Exercise goal:
Using the records that follow, work out the number of lines with the word "Shape" in them; reply with that number only.

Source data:
▼
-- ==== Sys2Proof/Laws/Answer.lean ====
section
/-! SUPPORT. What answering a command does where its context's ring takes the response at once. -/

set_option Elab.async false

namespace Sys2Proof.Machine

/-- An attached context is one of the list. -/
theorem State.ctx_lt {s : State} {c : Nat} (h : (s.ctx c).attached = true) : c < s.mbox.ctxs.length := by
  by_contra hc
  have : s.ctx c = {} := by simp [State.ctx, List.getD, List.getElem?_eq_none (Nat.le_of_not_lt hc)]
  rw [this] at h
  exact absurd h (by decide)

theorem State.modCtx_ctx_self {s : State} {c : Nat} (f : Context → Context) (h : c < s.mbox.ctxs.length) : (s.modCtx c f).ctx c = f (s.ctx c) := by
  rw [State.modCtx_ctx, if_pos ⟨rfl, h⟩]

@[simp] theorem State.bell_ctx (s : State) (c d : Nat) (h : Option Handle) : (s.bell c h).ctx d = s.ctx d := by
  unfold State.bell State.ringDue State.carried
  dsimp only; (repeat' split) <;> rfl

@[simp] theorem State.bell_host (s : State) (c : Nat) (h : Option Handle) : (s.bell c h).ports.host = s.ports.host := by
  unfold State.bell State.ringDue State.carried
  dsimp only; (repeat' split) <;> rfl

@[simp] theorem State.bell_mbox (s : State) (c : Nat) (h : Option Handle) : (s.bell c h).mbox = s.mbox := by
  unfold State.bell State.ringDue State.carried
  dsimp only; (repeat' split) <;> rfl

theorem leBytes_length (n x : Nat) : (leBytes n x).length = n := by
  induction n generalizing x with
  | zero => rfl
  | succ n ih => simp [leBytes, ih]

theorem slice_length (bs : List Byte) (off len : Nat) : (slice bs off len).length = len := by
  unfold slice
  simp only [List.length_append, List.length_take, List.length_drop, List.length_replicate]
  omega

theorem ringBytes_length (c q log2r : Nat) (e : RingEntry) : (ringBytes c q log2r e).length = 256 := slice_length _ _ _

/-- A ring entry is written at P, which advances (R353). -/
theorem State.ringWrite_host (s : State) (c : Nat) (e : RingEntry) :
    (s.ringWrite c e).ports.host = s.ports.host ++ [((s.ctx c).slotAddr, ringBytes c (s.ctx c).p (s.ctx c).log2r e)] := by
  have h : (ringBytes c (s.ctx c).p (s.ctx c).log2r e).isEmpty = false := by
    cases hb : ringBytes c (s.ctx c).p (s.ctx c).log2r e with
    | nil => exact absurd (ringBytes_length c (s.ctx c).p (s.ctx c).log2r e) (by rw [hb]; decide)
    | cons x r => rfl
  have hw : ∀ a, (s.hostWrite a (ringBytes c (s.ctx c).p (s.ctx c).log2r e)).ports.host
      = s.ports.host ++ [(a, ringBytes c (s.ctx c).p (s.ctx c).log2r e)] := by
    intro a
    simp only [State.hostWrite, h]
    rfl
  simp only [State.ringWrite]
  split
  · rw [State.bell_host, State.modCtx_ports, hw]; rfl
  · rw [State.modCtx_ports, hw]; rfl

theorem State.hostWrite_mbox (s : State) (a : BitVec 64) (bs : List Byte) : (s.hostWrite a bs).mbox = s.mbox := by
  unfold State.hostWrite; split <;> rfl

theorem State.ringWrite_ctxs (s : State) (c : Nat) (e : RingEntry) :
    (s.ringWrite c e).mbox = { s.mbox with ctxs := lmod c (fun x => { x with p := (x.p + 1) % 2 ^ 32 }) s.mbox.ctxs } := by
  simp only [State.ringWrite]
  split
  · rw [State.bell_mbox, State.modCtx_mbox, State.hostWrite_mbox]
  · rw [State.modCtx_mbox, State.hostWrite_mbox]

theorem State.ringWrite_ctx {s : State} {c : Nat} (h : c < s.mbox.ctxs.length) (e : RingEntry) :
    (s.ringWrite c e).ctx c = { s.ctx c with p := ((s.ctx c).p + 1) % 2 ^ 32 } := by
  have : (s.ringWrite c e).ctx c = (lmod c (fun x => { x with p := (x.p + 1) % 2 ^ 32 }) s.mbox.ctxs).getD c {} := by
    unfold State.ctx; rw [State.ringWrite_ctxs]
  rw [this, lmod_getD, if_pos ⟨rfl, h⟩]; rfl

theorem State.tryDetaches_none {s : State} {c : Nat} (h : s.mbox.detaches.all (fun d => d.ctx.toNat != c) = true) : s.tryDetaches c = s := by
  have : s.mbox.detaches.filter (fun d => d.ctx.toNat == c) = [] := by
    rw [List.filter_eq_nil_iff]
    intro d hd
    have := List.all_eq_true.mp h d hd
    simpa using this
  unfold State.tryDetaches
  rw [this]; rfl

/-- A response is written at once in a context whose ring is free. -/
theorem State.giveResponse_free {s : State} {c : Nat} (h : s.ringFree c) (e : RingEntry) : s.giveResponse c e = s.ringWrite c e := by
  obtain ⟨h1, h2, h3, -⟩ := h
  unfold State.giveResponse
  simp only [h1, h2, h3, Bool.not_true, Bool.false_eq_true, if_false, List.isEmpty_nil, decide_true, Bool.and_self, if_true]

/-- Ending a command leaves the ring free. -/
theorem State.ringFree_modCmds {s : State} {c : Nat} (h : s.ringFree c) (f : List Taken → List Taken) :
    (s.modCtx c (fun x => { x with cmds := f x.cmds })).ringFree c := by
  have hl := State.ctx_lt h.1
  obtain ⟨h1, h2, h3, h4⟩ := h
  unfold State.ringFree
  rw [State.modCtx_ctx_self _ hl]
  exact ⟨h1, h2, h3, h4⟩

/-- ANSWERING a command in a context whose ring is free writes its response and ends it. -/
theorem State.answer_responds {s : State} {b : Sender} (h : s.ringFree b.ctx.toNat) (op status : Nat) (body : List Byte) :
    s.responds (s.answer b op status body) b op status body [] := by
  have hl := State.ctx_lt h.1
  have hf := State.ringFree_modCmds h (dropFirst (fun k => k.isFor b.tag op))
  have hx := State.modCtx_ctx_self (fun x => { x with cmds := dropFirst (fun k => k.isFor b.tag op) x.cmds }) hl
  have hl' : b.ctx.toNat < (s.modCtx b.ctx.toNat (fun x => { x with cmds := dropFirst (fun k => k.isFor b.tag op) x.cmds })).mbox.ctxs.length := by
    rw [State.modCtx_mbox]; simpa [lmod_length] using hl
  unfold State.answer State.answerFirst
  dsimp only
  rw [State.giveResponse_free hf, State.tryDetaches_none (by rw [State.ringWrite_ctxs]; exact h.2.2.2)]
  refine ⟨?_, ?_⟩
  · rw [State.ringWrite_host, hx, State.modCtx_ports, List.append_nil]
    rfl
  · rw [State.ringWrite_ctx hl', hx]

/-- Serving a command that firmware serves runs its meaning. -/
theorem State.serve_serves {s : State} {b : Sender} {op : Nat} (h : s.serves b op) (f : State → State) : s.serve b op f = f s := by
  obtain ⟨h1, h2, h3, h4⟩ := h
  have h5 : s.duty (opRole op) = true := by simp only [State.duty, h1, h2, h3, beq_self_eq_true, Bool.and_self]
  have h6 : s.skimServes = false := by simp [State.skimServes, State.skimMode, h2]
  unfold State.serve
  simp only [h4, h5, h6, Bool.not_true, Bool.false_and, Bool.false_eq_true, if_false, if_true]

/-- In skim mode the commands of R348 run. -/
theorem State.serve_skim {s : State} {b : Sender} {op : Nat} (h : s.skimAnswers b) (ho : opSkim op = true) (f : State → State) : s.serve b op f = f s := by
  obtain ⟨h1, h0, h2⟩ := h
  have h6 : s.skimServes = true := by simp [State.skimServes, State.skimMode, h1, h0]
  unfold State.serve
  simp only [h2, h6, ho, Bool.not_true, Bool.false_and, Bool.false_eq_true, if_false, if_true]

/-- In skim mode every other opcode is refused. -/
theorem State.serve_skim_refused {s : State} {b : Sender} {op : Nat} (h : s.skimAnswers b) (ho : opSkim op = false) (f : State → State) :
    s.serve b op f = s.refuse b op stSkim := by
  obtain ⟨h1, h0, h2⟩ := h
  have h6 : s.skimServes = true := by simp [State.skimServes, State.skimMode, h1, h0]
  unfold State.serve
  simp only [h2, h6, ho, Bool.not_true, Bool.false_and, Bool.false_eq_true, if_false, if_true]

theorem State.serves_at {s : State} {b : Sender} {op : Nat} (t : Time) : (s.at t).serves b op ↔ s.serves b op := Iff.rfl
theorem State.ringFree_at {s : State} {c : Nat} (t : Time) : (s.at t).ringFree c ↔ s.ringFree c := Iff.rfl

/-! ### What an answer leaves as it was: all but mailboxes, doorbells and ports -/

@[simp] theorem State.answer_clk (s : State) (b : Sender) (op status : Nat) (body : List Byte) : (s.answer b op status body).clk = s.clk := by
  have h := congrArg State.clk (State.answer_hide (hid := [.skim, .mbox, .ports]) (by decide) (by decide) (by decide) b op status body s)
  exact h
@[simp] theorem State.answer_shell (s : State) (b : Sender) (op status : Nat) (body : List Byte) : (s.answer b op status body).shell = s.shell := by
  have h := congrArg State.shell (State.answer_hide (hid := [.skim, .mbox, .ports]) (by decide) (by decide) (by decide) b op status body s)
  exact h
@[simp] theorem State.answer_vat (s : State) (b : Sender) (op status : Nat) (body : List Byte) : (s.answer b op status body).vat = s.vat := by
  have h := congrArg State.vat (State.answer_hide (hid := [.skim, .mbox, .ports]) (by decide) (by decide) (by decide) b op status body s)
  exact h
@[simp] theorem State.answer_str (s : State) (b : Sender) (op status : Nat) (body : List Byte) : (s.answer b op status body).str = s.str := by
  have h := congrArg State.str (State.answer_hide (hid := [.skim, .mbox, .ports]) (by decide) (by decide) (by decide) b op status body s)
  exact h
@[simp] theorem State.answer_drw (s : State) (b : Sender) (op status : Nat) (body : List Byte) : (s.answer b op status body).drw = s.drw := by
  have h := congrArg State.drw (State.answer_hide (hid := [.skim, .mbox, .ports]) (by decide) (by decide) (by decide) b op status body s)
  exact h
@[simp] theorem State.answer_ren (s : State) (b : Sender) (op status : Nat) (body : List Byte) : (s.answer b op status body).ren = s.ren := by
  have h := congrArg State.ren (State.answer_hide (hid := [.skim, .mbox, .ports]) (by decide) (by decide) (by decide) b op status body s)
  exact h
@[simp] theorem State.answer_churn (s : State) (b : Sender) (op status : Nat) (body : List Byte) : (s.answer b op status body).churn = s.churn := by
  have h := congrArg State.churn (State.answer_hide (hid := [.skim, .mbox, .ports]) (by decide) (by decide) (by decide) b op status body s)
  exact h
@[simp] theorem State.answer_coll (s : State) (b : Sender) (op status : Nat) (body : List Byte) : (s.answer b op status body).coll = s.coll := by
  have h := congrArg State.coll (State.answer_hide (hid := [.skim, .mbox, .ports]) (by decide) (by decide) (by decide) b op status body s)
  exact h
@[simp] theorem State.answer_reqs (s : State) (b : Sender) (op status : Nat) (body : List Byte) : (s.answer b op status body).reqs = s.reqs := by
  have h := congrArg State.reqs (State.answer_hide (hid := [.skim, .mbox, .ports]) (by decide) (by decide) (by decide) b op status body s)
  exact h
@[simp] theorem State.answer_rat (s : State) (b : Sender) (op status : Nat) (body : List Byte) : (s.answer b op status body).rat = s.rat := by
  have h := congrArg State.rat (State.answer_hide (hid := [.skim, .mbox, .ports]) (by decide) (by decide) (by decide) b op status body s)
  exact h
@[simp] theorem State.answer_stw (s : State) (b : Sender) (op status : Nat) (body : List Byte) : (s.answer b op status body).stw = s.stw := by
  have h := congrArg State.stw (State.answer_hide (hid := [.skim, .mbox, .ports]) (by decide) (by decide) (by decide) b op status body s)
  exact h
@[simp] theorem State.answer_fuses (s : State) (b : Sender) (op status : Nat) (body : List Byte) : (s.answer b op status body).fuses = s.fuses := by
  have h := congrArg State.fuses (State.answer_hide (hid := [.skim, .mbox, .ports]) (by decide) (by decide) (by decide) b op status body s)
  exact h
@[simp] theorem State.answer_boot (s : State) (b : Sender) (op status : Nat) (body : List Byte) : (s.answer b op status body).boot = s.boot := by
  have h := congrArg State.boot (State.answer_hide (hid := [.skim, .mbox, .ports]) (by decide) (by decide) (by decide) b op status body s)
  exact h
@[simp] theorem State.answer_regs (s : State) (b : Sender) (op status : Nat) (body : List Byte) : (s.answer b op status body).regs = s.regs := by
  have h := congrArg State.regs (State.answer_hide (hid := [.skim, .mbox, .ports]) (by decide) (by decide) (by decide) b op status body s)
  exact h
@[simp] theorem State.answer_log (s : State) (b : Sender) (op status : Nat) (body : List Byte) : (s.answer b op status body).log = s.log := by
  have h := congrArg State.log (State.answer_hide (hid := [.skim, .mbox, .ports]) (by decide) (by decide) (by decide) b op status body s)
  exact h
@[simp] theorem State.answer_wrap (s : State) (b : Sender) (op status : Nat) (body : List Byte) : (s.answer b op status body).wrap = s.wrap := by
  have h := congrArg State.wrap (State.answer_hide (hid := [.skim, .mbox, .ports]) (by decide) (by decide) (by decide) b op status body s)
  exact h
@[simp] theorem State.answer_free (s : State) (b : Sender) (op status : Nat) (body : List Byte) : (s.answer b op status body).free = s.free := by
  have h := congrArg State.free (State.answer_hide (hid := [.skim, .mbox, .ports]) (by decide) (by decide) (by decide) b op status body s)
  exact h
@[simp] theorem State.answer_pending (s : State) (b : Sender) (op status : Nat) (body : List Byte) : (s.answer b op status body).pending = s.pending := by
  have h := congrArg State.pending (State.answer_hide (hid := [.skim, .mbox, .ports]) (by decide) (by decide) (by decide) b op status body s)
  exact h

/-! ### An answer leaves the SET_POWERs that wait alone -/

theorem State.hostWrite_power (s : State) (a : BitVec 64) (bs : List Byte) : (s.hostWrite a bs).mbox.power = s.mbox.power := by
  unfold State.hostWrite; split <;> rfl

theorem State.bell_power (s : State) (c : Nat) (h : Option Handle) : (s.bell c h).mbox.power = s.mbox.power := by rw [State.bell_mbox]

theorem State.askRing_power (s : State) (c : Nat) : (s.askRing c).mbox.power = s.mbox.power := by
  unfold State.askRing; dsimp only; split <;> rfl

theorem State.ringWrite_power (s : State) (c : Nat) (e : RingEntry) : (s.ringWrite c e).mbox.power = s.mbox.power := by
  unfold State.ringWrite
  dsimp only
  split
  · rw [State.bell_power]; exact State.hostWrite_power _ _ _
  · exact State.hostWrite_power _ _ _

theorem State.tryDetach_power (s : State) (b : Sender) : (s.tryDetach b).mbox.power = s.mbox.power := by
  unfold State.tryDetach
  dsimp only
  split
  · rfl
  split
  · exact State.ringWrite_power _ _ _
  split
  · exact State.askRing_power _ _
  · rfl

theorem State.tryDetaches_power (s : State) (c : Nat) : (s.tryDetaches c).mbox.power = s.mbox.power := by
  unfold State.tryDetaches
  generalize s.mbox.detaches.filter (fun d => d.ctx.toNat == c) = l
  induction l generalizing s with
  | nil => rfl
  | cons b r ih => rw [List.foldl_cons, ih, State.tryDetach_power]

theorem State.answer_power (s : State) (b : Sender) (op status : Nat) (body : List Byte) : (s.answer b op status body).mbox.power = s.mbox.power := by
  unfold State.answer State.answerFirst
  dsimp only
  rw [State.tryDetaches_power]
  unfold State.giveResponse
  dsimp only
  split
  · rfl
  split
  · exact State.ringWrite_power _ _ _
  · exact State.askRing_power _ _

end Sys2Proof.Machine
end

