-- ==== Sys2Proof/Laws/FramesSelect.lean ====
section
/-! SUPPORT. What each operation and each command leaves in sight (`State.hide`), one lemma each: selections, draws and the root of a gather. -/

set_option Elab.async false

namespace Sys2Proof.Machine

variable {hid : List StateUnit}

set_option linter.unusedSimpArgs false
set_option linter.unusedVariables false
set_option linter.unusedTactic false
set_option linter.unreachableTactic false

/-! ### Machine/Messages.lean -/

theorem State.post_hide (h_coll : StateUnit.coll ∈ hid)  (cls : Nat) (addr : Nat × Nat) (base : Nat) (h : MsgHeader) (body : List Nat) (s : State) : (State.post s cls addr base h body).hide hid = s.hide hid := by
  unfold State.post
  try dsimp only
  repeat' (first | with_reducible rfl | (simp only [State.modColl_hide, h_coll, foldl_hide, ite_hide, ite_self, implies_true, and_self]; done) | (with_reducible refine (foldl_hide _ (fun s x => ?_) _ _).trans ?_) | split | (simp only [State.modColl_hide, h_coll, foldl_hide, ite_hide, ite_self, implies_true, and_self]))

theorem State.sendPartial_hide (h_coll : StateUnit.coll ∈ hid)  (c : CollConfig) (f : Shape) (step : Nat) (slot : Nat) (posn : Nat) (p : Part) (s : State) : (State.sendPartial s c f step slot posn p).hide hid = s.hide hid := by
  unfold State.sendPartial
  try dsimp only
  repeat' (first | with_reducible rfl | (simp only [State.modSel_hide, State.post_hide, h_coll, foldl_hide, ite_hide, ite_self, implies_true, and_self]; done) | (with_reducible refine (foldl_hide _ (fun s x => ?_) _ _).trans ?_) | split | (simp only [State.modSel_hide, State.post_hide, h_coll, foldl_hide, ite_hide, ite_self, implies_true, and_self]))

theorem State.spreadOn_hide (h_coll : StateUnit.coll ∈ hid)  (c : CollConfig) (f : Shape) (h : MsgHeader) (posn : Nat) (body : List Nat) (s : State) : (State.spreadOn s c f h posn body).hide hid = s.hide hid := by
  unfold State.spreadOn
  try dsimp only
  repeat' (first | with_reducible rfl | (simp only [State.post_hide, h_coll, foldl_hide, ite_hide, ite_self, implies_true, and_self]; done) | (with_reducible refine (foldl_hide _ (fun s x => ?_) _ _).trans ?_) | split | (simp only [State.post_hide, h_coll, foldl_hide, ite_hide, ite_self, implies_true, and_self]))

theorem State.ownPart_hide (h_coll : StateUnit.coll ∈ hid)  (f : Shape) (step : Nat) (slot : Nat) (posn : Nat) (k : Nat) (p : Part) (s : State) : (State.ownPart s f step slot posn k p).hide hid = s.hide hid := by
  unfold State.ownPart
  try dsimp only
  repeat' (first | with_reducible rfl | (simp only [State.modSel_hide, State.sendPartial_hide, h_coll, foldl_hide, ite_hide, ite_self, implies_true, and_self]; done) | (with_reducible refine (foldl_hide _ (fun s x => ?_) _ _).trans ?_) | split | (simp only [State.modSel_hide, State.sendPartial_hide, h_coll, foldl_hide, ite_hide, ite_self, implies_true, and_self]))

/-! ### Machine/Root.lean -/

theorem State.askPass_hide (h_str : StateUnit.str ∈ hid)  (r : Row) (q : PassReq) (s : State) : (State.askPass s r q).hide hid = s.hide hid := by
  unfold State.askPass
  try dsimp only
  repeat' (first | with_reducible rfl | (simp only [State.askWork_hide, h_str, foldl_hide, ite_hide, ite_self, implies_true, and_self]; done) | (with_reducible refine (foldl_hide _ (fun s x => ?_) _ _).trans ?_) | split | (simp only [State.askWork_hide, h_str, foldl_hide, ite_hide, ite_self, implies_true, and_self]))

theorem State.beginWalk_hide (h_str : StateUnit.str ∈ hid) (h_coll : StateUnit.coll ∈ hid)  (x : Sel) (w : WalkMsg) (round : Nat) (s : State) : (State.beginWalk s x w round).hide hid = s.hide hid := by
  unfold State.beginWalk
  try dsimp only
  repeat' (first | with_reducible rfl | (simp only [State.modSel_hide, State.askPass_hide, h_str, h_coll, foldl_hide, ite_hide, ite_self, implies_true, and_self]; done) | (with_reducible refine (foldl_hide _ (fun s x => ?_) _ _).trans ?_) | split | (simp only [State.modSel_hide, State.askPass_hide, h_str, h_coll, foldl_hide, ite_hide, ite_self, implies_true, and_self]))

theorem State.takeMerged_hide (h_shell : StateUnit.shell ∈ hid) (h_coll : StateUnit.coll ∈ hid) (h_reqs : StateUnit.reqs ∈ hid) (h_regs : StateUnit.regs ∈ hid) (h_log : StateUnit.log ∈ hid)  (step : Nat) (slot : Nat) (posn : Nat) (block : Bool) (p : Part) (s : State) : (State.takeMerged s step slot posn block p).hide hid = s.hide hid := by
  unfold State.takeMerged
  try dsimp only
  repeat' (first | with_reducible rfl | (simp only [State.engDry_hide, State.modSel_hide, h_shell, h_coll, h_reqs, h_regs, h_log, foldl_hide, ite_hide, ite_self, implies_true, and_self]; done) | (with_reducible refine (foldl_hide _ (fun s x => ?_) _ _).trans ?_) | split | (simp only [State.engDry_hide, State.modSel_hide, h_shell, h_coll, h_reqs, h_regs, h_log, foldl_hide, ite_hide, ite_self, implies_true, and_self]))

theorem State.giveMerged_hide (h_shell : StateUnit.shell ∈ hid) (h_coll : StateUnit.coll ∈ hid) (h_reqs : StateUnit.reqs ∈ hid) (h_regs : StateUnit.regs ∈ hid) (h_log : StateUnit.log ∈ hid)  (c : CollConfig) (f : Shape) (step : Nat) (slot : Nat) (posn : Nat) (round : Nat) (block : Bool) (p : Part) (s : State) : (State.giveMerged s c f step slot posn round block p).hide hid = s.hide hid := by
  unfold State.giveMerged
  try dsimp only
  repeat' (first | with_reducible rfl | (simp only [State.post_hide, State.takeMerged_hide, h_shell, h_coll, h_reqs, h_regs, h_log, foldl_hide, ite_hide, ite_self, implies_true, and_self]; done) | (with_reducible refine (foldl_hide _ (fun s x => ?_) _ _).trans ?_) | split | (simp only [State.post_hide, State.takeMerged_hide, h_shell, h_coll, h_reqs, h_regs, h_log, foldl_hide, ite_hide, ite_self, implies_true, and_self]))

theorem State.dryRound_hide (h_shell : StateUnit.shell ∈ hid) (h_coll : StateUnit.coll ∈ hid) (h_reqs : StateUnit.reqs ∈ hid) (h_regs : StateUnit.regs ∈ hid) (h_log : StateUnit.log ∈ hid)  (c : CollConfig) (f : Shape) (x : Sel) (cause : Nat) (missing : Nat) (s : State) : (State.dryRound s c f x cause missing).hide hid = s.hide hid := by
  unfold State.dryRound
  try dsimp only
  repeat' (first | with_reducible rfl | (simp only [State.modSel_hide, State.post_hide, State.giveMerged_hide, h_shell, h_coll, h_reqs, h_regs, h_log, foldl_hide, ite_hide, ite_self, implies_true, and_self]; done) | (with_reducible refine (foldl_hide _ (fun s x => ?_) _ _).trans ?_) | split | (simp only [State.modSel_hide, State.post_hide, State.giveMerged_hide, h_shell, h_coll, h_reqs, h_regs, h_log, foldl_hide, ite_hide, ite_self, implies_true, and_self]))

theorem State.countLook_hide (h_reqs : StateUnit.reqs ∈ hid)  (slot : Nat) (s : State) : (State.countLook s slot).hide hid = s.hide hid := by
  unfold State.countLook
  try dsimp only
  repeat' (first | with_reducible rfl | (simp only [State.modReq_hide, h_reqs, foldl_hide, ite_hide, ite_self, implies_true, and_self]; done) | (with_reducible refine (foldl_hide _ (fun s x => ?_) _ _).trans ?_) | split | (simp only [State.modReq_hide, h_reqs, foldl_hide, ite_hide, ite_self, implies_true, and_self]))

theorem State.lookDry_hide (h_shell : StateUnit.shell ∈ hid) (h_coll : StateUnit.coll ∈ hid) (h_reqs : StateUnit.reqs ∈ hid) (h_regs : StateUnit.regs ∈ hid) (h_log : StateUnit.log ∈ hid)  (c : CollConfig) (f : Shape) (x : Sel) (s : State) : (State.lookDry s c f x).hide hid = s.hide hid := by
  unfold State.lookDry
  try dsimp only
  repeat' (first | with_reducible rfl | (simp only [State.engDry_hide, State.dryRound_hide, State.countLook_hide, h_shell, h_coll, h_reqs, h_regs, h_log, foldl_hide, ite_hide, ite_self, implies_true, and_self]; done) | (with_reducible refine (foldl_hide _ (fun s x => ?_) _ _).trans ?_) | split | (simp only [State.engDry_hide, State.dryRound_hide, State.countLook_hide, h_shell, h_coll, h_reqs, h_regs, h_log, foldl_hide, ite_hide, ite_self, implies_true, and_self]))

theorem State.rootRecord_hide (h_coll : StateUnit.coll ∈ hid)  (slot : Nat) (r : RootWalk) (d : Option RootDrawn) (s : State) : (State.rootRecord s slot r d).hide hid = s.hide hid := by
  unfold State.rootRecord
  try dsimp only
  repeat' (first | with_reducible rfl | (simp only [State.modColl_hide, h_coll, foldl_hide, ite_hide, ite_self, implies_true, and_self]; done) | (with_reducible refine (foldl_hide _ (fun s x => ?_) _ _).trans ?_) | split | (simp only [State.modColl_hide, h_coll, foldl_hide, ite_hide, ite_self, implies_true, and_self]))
▲
Task answer:
6